La résidence principale d’un entrepreneur individuel est insaisissable de plein droit par les créanciers dont les droits naissent à l'occasion de l'activité professionnelle de l’intéressé (C. com. art. L 526-1, al. 1). Cette disposition, issue de la loi 2015-990 du 6 août 2015, n’a d’effet qu'à l'égard des créanciers dont les droits sont nés à l'occasion de l'activité professionnelle après la publication de cette loi (Loi précitée art. 206, IV).
Après la mise en liquidation judiciaire d’un entrepreneur en 2016, le liquidateur entend vendre la résidence principale de celui-ci. L’épouse de l’entrepreneur, propriétaire indivise de l’immeuble, s’y étant opposée, le liquidateur demande le partage judiciaire de l’indivision et la vente aux enchères publiques de l’immeuble. L’épouse lui oppose l’insaisissabilité prévue par le texte précité. Le liquidateur fait alors valoir que l’essentiel des créances déclarées sont nées avant le 8 août 2015, de sorte que l’insaisissabilité prévue par le texte précité n’est pas opposable à ces créanciers et qu’il peut donc demander la licitation-partage de l’immeuble.

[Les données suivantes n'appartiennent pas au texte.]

-- ==== Sys2Proof/Certificates/Slice0/Obligations.lean ====
section
/-! DEFINITION. The statements about the model: each says what a rule of the spec says the machine does. -/

open Sys2Proof Sys2Proof.Machine

/-! ### Encoding (spec/30_encoding.md) -/

/-- The example words of R135, at least one word of each family (spec/40 to spec/44) and of each mode, and two unofficial and
one undefined byte's decode to the instruction they stand for. -/
def Obligations.ExampleWordsDecode : Prop :=
  decode [0x18] = .ok (.clc, []) ∧ decode [0x0A] = .ok (.asl .acc, []) ∧
  decode [0xA9, 0x80] = .ok (.lda (.imm 0x80), []) ∧ decode [0xA5, 0x10] = .ok (.lda (.mem (.zp 0x10)), []) ∧
  decode [0xB5, 0x10] = .ok (.lda (.mem (.zpx 0x10)), []) ∧ decode [0xB6, 0x10] = .ok (.ldx (.mem (.zpy 0x10)), []) ∧
  decode [0xAD, 0x34, 0x12] = .ok (.lda (.mem (.abs 0x1234)), []) ∧
  decode [0xBD, 0x34, 0x12] = .ok (.lda (.mem (.abx 0x1234)), []) ∧
  decode [0xB9, 0x34, 0x12] = .ok (.lda (.mem (.aby 0x1234)), []) ∧
  decode [0xA1, 0x10] = .ok (.lda (.mem (.izx 0x10)), []) ∧ decode [0xB1, 0x10] = .ok (.lda (.mem (.izy 0x10)), []) ∧
  decode [0x69, 0x50] = .ok (.adc (.imm 0x50), []) ∧ decode [0xE6, 0x10] = .ok (.inc (.zp 0x10), []) ∧
  decode [0x6C, 0xFF, 0x02] = .ok (.jmp (.ind 0x02FF), []) ∧ decode [0xD0, 0x03] = .ok (.bne 0x03, []) ∧
  decode [0x00] = .ok (.brk, []) ∧ decode [0x02] = .ok (.undefined 0x02, []) ∧
  decode [0xA7, 0x10] = .ok (.lax (.zp 0x10), []) ∧ decode [0x0C, 0x34, 0x12] = .ok (.nop 0x0C (some (.mem (.abs 0x1234))), [])

/-- Decoding an encoded instruction of the table gives it back, whatever bytes follow, every operand at every value. -/
def Obligations.DecodeOfEncode : Prop :=
  ∀ (i : Instr) (rest : List Byte), i.wellFormed = true → decode (encode i ++ rest) = .ok (i, rest)

/-- What the decoder reads is an instruction of the table, and its encoding is the bytes it was read from. -/
def Obligations.EncodeOfDecode : Prop :=
  ∀ (bytes : List Byte) (i : Instr) (rest : List Byte),
    decode bytes = .ok (i, rest) → i.wellFormed = true ∧ encode i ++ rest = bytes

/-- Every opcode byte decodes once the bytes its length asks for are there, and the length is the mode's (R110, R130,
R134). -/
def Obligations.DecoderTotalWithLengthByMode : Prop :=
  (∀ (op : Byte) (rest : List Byte),
    (opcodeLength op ≤ rest.length + 1 → ∃ i rest', decode (op :: rest) = .ok (i, rest') ∧ i.opcode = op ∧
      rest.length + 1 = opcodeLength op + rest'.length) ∧
    (rest.length + 1 < opcodeLength op → decode (op :: rest) = .error (.missingOperand op))) ∧
  (∀ i : Instr, i.wellFormed = true → i.length = lengthByMode i ∧ opcodeLength i.opcode = lengthByMode i)

/-- The 33 unofficial bytes as R131 lists them. -/
def unofficialOpcodes : List Byte :=
  [0xA7, 0xB7, 0xAF, 0xBF, 0xA3, 0xB3, 0x87, 0x97, 0x8F, 0x83, 0x1A, 0x3A, 0x5A, 0x7A, 0xDA, 0xFA, 0x80] ++
  [0x04, 0x44, 0x64, 0x14, 0x34, 0x54, 0x74, 0xD4, 0xF4, 0x0C, 0x1C, 0x3C, 0x5C, 0x7C, 0xDC, 0xFC]

/-- An instruction of one of the three unofficial kinds (R131): LAX, SAX, or a NOP other than 0xEA. -/
def isUnofficial : Instr → Bool
  | .lax _ | .sax _ => true
  | .nop op _ => op != 0xEA
  | _ => false

/-- Each of the 256 bytes is exactly one of official, unofficial and undefined: 151 + 33 + 72 (R134). -/
def Obligations.OpcodeClasses : Prop :=
  (∀ op x y : Byte, ∃ i rest, decode [op, x, y] = .ok (i, rest) ∧
    (op ∈ undefinedOpcodes ↔ i = .undefined op) ∧ (op ∈ unofficialOpcodes ↔ isUnofficial i = true)) ∧
  (∀ op : Byte, ¬ (op ∈ undefinedOpcodes ∧ op ∈ unofficialOpcodes)) ∧
  undefinedOpcodes.length = 72 ∧ undefinedOpcodes.Nodup ∧ unofficialOpcodes.length = 33 ∧ unofficialOpcodes.Nodup ∧
  ((List.range 256).filter fun n =>
    !(undefinedOpcodes ++ unofficialOpcodes).contains (BitVec.ofNat 8 n)).length = 151

/-! ### One step (R111, R112, R420 to R423, R456, R458) -/

/-- A step runs the decoded instruction. When no error is latched and either nothing is pending and the PPU has caught up or
the host issues the step itself: `instrPC` takes `PC` and `pageCrossed` 0, then each byte of the instruction is fetched
once, in ascending order, trapped or not, as many as the opcode's length; they decode to one instruction, and the step is
`exec` of it on the state the fetches leave (R80, R111, R112). If those addresses are untrapped, that state is the one
before with `PC` past the instruction. -/
def Obligations.StepRunsDecodedInstruction : Prop :=
  ∀ s : State, s.cpu.errKind = .none →
    let runs := fun u : State =>
      let start := u.withCpu { s.cpu with instrPC := s.cpu.pc, pageCrossed := false }
      (∃ i, let f := fetches (opcodeLength (fetch start).1) start
        decode f.1 = .ok (i, []) ∧ step s = exec i f.2) ∧
      ∀ (i : Instr) (rest : List Byte),
        (∀ k < i.length, s.untrapped (s.cpu.pc + BitVec.ofNat 16 k)) →
        decode [s.byteAt s.cpu.pc, s.byteAt (s.cpu.pc + 1), s.byteAt (s.cpu.pc + 2)] = .ok (i, rest) →
        step s = exec i (start.withCpu { start.cpu with pc := s.cpu.pc + BitVec.ofNat 16 i.length })
    (s.plat.pending = [] → 3 * s.cpu.cyc ≤ s.plat.ppuDots → runs s) ∧
    (∀ r, s.plat.pending = .cpuStep :: r → runs (s.withPlat { s.plat with pending := r }))

/-- A step that meets an undefined byte or BRK latches the error and does nothing but its opcode fetch (R420 to R422). -/
def Obligations.ErrorsAreLatchedAndNothingElse : Prop :=
  (∀ (op : Byte) (s : State), exec (.undefined op) s = .next (s.withCpu
      { s.cpu with errKind := .unknownOpcode, errOpcode := op }) ∧
    exec .brk s = .next (s.withCpu { s.cpu with errKind := .brk, errOpcode := 0x00 })) ∧
  (∀ s : State, s.cpu.errKind = .none → s.untrapped s.cpu.pc →
    (s.byteAt s.cpu.pc ∈ undefinedOpcodes → cpuStep s = .next (s.withCpu
      { s.cpu with instrPC := s.cpu.pc, pageCrossed := false, pc := s.cpu.pc + 1,
                   errKind := .unknownOpcode, errOpcode := s.byteAt s.cpu.pc })) ∧
    (s.byteAt s.cpu.pc = 0x00 → cpuStep s = .next (s.withCpu
      { s.cpu with instrPC := s.cpu.pc, pageCrossed := false, pc := s.cpu.pc + 1, errKind := .brk, errOpcode := 0x00 })))

/-- No transition clears or changes a latched error (R22, R423). -/
def Obligations.LatchedErrorIsSticky : Prop :=
  ∀ s t : State, step s = .next t → s.cpu.errKind ≠ .none →
    t.cpu.errKind = s.cpu.errKind ∧ t.cpu.errOpcode = s.cpu.errOpcode

/-- The schedule. With nothing pending, nothing more is issued on a latched error; else a CPU step when `ppuDots >= 3 * CYC`,
else one tick. A pending transition is issued, each kind as what it is (configuration: `ConfigurationPreconditions`; reset:
`RaiseResetWritesThreeRegisters`), and it alone leaves the list. A CPU step on a halted CPU changes nothing (R6, R458, R423).
The model's choices: that pending transitions come first (log entry 8), that `createBuffer` and `writeBuffer` are transitions
(log entry 21), that a new buffer's bytes are 0x00 (log entry 3), that a too short `copyOAM` destination is refused (log
entry 9). -/
def Obligations.ReferenceSchedule : Prop :=
  ∀ s : State,
    (s.cpu.errKind ≠ .none → cpuStep s = .next s ∧ (s.plat.pending = [] → step s = .next s)) ∧
    (s.cpu.errKind = .none → s.plat.pending = [] →
      (3 * s.cpu.cyc ≤ s.plat.ppuDots → step s = cpuStep s) ∧
      (s.plat.ppuDots < 3 * s.cpu.cyc → step s = .next (systemTick s))) ∧
    (∀ (r : List Transition) (t : Transition), s.plat.pending = t :: r →
      let u := s.withPlat { s.plat with pending := r }
      (t = .cpuStep → step s = cpuStep u) ∧
      (t = .ppuTick → step s =
        .next ((ppuTick u).2.withPlat { (ppuTick u).2.plat with ppuDots := s.plat.ppuDots + 1 })) ∧
      (t = .systemTick → step s = .next (systemTick u)) ∧
      (t = .raiseIRQ → step s = .next (raiseIRQ u)) ∧
      (t = .raiseNMI → step s = .next (raiseNMI u)) ∧
      (∀ h, t = .copyOAM h .oam → step s = .next (copyOAM h .oam u)) ∧
      (∀ h k b, t = .copyOAM h (.buffer k) → s.bufs[k]? = some b →
        (256 ≤ b.len → step s = .next (copyOAM h (.buffer k) u)) ∧ (b.len < 256 → step s = .refused .noSuchBuffer)) ∧
      (∀ w, t = .forcePC w → step s = .next (u.withCpu { s.cpu with pc := w })) ∧
      (∀ n, t = .createBuffer n → step s = .next (u.withBufs (s.bufs ++ [{ len := n, cells := [] }]))) ∧
      (∀ k off v b, t = .writeBuffer k off v → s.bufs[k]? = some b → off < b.len →
        step s = .next (u.withBufs (storeWrite s.bufs (k, off) v))))

/-- The orchestrator's tick requests an NMI exactly when it processed scanline 241, dot 1 with `CTRL[7]` set: `raiseNMI`
then stands before the next CPU step and after the host operations that came before that step, a transition of its own; a
tick issued by itself requests none. With nothing else pending the NMI is the very next step (R456, R350, R6; the place in
the list is the model's choice, log entry 8). -/
def Obligations.NmiOnlyAtTheVBlankEdge : Prop :=
  ∀ s : State,
    let edge := s.ppu.scanline = 241 ∧ s.ppu.dot = 1 ∧ s.ppu.ctrl.getLsbD 7 = true
    let u := (ppuTick s).2.withPlat { (ppuTick s).2.plat with ppuDots := s.plat.ppuDots + 1 }
    u.plat.pending = s.plat.pending ∧
    (edge → ∃ before after, s.plat.pending = before ++ after ∧ Transition.cpuStep ∉ before ∧
      (after = [] ∨ ∃ r, after = .cpuStep :: r) ∧
      systemTick s = u.withPlat { u.plat with pending := before ++ .raiseNMI :: after }) ∧
    (¬ edge → systemTick s = u) ∧
    (edge → s.plat.pending = [] → s.cpu.errKind = .none → s.plat.ppuDots < 3 * s.cpu.cyc →
      ∃ t, step s = .next t ∧ t = u.withPlat { u.plat with pending := [.raiseNMI] } ∧
        step t = .next (enterInterrupt 0xFFFA u)) ∧
    (∀ r, s.plat.pending = .ppuTick :: r → ∃ t, step s = .next t ∧ t.plat.pending = r ∧ t.cpu = s.cpu)

/-! ### Power-on, reset and the invariant (R44, R440, R472) -/

/-- The power-on values R44 gives, row by row (the rows it leaves unspecified are not stated). -/
def Obligations.PowerOnState : Prop :=
  let c := State.reset.cpu
  let p := State.reset.ppu
  (c.a = 0x00 ∧ c.x = 0x00 ∧ c.y = 0x00 ∧ c.p = 0x24 ∧ c.sp = 0xFD ∧ c.pc = 0x0000 ∧ c.cyc = 0 ∧ c.instrPC = 0 ∧
    c.pageCrossed = false ∧ c.errKind = .none ∧ c.errOpcode = 0) ∧
  (∀ n : Byte, atByte State.reset.cpuBus.pages n = .unmapped ∧ atByte State.reset.ppuBus.pages n = .unmapped) ∧
  (State.reset.cpuBus.traps = [] ∧ State.reset.ppuBus.traps = []) ∧
  (p.dot = 0 ∧ p.scanline = 0 ∧ p.frame = 0 ∧ p.ctrl = 0x00 ∧ p.mask = 0x00 ∧ p.status = 0x00 ∧ p.oamAddr = 0x00 ∧
    p.v = 0 ∧ p.t = 0 ∧ p.x = 0 ∧ p.w = false ∧ p.readBuffer = 0x00) ∧
  (p.ntLatch = 0 ∧ p.atLatch = 0 ∧ p.bgLoLatch = 0 ∧ p.bgHiLatch = 0 ∧ p.bgShiftLo = 0 ∧ p.bgShiftHi = 0 ∧
    p.atShiftLo = 0 ∧ p.atShiftHi = 0 ∧ p.secCount = 0 ∧ p.secHasSprite0 = false ∧ p.slot0IsSprite0 = false) ∧
  (∀ k : Fin 8, p.slots[k] = { sprLo := 0, sprHi := 0, sprAttr := 0, sprX := 0 })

La Cour de cassation censure ce raisonnement. Le liquidateur ne peut agir en licitation-partage de l'immeuble indivis constituant la résidence principale du débiteur indivisaire en liquidation judiciaire que si tous les créanciers de la procédure ont des créances nées avant la publication de la loi de 2015, les droits du débiteur sur l'immeuble étant alors appréhendés par le gage commun. Or, en l’espèce, ce n’était pas la totalité des créances déclarées à la procédure mais l’essentiel d’entre elles qui étaient nées avant le 8 août 2015.
A noter :
Précision inédite.
Avant la loi Macron du 6 août 2015, l’entrepreneur pouvait, par déclaration notariée et publiée, rendre sa résidence principale insaisissable. Le liquidateur judiciaire n'avait pas qualité pour agir, au lieu et place de l’entrepreneur, en partage et licitation du bien indivis ayant fait l'objet d'une déclaration d'insaisissabilité régulièrement publiée avant le jugement d'ouverture de la liquidation judiciaire (Cass. com. 14-3-2018 n° 16-27.302 F-PBI : RJDA 5/18 n° 446). Il en était de même lorsque la déclaration portait sur un bien commun (Cass. com. 10-7-2019 n° 18-16.867 F-PB : RJDA 11/19 n° 703). En d’autres termes, le bien déclaré insaisissable était hors procédure ; à défaut de déclaration opposable, le bien relevait de cette procédure et constituait le gage commun des créanciers.
Depuis la loi de 2015, la déclaration n’est plus requise ; l’insaisissabilité de la résidence principale est de plein droit mais opposable aux seuls créanciers titulaires de créances professionnelles nées après la publication de la loi. Celle-ci a eu lieu le 7 août 2015 – et non le 8 août, ainsi que l’indique par erreur l’arrêt, cette date étant celle de l’entrée en vigueur de la loi, mais cela ne change pas le raisonnement.
La Cour de cassation a déjà précisé que l’insaisissabilité de plein droit ne s’applique pas aux procédures collectives ouvertes avant cette date (Cass. com. 29-5-2019 n° 18-16.097 F-D : RJDA 8-9/19 n° 580). Dans ce cas et en l’absence de déclaration notariée opposable, le logement du débiteur est appréhendé dès l’ouverture de la procédure collective pour devenir le gage commun des créanciers (arrêt précité).
Dans l’affaire ici commentée, la procédure collective de l’entrepreneur avait été ouverte après la publication de la loi de 2015. Compte tenu de l’existence en l’espèce de créances antérieures et postérieures au 7 août 2015, la résidence de l’entrepreneur était saisissable par certains créanciers mais pas par d’autres. Elle ne constituait donc pas le gage commun de tous les créanciers de l’entrepreneur.
Or, comme le mandataire judiciaire et le commissaire à l’exécution du plan, le liquidateur judiciaire a qualité pour agir en justice au nom et dans l'intérêt collectif des créanciers (C. com. art. L 641-4, al. 4 et, sur renvoi, art. L 622-20, al. 1), pour la protection et la reconstitution du gage commun de ces derniers (Cass. com. 2-6-2015 n° 13-24.714 FS-PBRI : RJDA 10/15 n° 678).
La Cour de cassation se limite à refuser, procéduralement, la qualité à agir aux organes de la procédure collective. Elle ne prend pas parti sur le sort de l’immeuble une fois celui-ci exclu du périmètre de la procédure collective et du champ d’action des organes de celle-ci.